● EXTRACTED INFORMATION
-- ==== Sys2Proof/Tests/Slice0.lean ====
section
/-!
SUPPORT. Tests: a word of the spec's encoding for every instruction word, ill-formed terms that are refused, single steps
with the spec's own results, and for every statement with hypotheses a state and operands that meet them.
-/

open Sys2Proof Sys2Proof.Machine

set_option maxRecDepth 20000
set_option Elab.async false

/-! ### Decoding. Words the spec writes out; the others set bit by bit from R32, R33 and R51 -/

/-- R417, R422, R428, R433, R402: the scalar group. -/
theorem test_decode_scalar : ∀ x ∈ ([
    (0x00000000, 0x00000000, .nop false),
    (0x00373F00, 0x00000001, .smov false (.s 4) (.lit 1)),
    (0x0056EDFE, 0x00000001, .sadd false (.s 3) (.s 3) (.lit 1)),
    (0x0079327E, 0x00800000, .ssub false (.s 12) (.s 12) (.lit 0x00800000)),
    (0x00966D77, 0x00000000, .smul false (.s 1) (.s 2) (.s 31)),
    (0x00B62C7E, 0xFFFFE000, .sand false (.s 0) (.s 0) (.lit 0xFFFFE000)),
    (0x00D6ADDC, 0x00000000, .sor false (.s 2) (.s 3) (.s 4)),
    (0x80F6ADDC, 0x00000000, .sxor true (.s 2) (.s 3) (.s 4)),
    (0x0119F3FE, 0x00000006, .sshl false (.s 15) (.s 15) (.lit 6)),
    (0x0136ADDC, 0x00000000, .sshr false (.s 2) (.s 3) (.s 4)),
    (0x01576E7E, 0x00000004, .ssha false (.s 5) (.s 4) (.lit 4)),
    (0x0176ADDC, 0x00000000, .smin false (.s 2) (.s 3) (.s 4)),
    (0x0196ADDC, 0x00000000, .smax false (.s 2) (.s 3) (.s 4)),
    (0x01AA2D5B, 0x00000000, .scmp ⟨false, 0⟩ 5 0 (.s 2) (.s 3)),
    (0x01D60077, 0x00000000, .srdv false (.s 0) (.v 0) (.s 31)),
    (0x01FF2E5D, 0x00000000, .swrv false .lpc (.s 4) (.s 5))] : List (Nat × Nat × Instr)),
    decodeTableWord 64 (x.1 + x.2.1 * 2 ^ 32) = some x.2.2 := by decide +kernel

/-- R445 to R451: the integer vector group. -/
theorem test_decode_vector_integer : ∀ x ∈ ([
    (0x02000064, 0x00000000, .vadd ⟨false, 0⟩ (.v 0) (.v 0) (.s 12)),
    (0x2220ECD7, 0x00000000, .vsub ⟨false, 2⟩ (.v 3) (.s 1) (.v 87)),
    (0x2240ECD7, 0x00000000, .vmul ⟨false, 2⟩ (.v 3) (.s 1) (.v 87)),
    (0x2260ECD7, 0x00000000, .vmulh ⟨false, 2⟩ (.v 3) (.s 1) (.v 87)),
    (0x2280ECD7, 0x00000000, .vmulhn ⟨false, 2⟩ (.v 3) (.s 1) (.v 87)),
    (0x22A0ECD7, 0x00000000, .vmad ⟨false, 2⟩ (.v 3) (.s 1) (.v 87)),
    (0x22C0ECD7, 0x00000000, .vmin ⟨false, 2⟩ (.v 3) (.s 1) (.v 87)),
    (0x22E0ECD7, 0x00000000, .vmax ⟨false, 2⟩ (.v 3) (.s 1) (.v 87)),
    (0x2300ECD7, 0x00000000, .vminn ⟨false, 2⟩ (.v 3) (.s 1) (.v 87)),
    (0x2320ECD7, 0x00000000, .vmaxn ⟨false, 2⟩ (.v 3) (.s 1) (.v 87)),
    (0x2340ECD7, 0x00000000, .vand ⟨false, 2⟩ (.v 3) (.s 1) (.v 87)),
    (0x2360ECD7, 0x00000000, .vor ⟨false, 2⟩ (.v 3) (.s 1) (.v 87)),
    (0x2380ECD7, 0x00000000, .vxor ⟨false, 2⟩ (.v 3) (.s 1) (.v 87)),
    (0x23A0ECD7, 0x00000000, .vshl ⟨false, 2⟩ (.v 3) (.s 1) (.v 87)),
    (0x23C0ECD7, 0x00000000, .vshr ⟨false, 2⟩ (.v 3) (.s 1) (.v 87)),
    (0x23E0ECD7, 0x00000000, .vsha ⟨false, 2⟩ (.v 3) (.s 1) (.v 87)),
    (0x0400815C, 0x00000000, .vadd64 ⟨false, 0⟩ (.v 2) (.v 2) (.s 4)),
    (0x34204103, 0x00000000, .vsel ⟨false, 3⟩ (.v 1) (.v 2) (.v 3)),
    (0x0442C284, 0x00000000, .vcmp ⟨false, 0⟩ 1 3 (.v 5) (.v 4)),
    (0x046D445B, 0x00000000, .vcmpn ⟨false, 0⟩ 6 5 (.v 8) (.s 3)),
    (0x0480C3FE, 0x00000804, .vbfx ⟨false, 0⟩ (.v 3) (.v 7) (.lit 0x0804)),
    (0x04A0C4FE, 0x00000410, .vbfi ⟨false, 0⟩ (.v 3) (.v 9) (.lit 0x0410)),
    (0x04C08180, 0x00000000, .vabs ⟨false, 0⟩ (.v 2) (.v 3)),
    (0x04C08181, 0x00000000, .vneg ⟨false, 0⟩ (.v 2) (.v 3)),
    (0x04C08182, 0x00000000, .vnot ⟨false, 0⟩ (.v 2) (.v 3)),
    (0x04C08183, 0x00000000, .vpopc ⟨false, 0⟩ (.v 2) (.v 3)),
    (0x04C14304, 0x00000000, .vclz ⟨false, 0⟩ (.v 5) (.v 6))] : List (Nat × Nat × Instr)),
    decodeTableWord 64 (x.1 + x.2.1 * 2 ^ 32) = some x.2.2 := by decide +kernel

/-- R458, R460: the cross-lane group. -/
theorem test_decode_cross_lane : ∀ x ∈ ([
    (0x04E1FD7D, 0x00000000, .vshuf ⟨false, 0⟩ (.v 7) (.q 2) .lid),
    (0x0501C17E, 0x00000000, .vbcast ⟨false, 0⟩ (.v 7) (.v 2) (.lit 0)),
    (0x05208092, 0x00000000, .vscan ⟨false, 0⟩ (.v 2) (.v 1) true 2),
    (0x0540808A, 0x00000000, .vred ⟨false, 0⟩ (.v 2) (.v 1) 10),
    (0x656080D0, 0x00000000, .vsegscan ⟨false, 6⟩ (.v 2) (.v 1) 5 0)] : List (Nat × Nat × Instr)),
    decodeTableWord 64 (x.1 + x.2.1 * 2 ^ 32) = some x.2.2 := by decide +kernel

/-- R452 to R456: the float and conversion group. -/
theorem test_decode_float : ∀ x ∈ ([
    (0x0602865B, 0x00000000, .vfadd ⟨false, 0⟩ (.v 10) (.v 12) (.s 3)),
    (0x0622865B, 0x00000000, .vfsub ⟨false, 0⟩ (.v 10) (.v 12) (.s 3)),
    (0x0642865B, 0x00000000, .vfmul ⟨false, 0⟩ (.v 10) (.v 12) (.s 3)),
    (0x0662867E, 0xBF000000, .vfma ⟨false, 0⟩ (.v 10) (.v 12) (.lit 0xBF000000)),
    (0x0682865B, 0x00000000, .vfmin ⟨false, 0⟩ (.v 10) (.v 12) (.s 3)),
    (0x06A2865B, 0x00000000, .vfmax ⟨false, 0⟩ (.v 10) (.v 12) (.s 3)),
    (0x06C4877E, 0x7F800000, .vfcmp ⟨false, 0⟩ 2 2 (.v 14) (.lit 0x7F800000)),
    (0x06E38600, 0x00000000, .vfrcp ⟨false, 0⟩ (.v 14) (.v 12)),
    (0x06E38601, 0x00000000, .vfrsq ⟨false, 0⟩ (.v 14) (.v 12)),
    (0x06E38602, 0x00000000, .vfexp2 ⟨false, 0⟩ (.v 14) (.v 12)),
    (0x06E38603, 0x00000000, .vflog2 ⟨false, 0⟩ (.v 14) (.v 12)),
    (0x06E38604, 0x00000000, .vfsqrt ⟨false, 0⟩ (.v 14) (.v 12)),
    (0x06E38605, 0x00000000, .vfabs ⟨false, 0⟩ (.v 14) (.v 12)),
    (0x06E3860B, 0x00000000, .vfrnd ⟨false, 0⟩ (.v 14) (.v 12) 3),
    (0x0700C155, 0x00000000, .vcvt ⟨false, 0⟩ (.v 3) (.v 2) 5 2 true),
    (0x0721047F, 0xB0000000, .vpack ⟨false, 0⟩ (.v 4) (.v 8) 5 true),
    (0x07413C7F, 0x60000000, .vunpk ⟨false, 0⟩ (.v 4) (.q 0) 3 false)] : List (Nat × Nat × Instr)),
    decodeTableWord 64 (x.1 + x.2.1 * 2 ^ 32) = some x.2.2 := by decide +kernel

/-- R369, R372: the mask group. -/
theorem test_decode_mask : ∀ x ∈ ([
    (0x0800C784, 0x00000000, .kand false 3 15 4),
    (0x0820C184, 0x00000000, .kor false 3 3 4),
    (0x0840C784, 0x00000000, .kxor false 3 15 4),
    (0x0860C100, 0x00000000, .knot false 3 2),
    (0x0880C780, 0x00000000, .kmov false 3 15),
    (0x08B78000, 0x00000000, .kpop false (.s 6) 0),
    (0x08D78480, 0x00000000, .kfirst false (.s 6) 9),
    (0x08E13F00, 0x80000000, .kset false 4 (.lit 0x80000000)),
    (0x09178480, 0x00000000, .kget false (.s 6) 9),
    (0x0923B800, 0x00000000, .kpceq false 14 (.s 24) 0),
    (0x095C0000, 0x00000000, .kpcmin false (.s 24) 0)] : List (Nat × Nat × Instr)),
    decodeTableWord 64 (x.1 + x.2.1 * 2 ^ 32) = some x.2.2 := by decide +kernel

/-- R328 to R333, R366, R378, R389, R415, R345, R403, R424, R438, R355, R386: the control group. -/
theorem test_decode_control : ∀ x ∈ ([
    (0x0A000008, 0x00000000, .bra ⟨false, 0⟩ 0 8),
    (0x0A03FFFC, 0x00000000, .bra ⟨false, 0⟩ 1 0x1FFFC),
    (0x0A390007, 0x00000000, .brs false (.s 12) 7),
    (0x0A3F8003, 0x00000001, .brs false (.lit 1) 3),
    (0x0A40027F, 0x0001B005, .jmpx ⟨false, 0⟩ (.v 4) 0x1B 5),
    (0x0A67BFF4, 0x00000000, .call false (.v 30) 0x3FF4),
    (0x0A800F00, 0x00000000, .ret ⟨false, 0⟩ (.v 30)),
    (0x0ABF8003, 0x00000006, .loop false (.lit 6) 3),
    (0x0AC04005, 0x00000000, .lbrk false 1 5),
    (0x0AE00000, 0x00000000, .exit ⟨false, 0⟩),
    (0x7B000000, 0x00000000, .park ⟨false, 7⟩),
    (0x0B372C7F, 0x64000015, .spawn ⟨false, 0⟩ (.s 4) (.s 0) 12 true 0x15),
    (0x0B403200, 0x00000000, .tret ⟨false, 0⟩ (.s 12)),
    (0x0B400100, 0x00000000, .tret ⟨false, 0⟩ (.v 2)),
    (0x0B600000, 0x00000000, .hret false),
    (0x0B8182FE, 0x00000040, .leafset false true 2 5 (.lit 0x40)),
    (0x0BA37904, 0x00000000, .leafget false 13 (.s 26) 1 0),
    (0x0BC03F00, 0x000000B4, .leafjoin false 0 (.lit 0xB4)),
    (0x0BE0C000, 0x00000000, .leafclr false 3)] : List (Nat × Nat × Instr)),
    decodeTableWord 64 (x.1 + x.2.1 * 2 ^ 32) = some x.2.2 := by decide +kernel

● YOUR TASK
Among the records above, only the lines between the line holding "vector group. -/" and the line holding "cross-lane group. -/", inclusive, are to be output, exactly as written.

● ANSWER SECTION
/-- R445 to R451: the integer vector group. -/
theorem test_decode_vector_integer : ∀ x ∈ ([
    (0x02000064, 0x00000000, .vadd ⟨false, 0⟩ (.v 0) (.v 0) (.s 12)),
    (0x2220ECD7, 0x00000000, .vsub ⟨false, 2⟩ (.v 3) (.s 1) (.v 87)),
    (0x2240ECD7, 0x00000000, .vmul ⟨false, 2⟩ (.v 3) (.s 1) (.v 87)),
    (0x2260ECD7, 0x00000000, .vmulh ⟨false, 2⟩ (.v 3) (.s 1) (.v 87)),
    (0x2280ECD7, 0x00000000, .vmulhn ⟨false, 2⟩ (.v 3) (.s 1) (.v 87)),
    (0x22A0ECD7, 0x00000000, .vmad ⟨false, 2⟩ (.v 3) (.s 1) (.v 87)),
    (0x22C0ECD7, 0x00000000, .vmin ⟨false, 2⟩ (.v 3) (.s 1) (.v 87)),
    (0x22E0ECD7, 0x00000000, .vmax ⟨false, 2⟩ (.v 3) (.s 1) (.v 87)),
    (0x2300ECD7, 0x00000000, .vminn ⟨false, 2⟩ (.v 3) (.s 1) (.v 87)),
    (0x2320ECD7, 0x00000000, .vmaxn ⟨false, 2⟩ (.v 3) (.s 1) (.v 87)),
    (0x2340ECD7, 0x00000000, .vand ⟨false, 2⟩ (.v 3) (.s 1) (.v 87)),
    (0x2360ECD7, 0x00000000, .vor ⟨false, 2⟩ (.v 3) (.s 1) (.v 87)),
    (0x2380ECD7, 0x00000000, .vxor ⟨false, 2⟩ (.v 3) (.s 1) (.v 87)),
    (0x23A0ECD7, 0x00000000, .vshl ⟨false, 2⟩ (.v 3) (.s 1) (.v 87)),
    (0x23C0ECD7, 0x00000000, .vshr ⟨false, 2⟩ (.v 3) (.s 1) (.v 87)),
    (0x23E0ECD7, 0x00000000, .vsha ⟨false, 2⟩ (.v 3) (.s 1) (.v 87)),
    (0x0400815C, 0x00000000, .vadd64 ⟨false, 0⟩ (.v 2) (.v 2) (.s 4)),
    (0x34204103, 0x00000000, .vsel ⟨false, 3⟩ (.v 1) (.v 2) (.v 3)),
    (0x0442C284, 0x00000000, .vcmp ⟨false, 0⟩ 1 3 (.v 5) (.v 4)),
    (0x046D445B, 0x00000000, .vcmpn ⟨false, 0⟩ 6 5 (.v 8) (.s 3)),
    (0x0480C3FE, 0x00000804, .vbfx ⟨false, 0⟩ (.v 3) (.v 7) (.lit 0x0804)),
    (0x04A0C4FE, 0x00000410, .vbfi ⟨false, 0⟩ (.v 3) (.v 9) (.lit 0x0410)),
    (0x04C08180, 0x00000000, .vabs ⟨false, 0⟩ (.v 2) (.v 3)),
    (0x04C08181, 0x00000000, .vneg ⟨false, 0⟩ (.v 2) (.v 3)),
    (0x04C08182, 0x00000000, .vnot ⟨false, 0⟩ (.v 2) (.v 3)),
    (0x04C08183, 0x00000000, .vpopc ⟨false, 0⟩ (.v 2) (.v 3)),
    (0x04C14304, 0x00000000, .vclz ⟨false, 0⟩ (.v 5) (.v 6))] : List (Nat × Nat × Instr)),
    decodeTableWord 64 (x.1 + x.2.1 * 2 ^ 32) = some x.2.2 := by decide +kernel

/-- R458, R460: the cross-lane group. -/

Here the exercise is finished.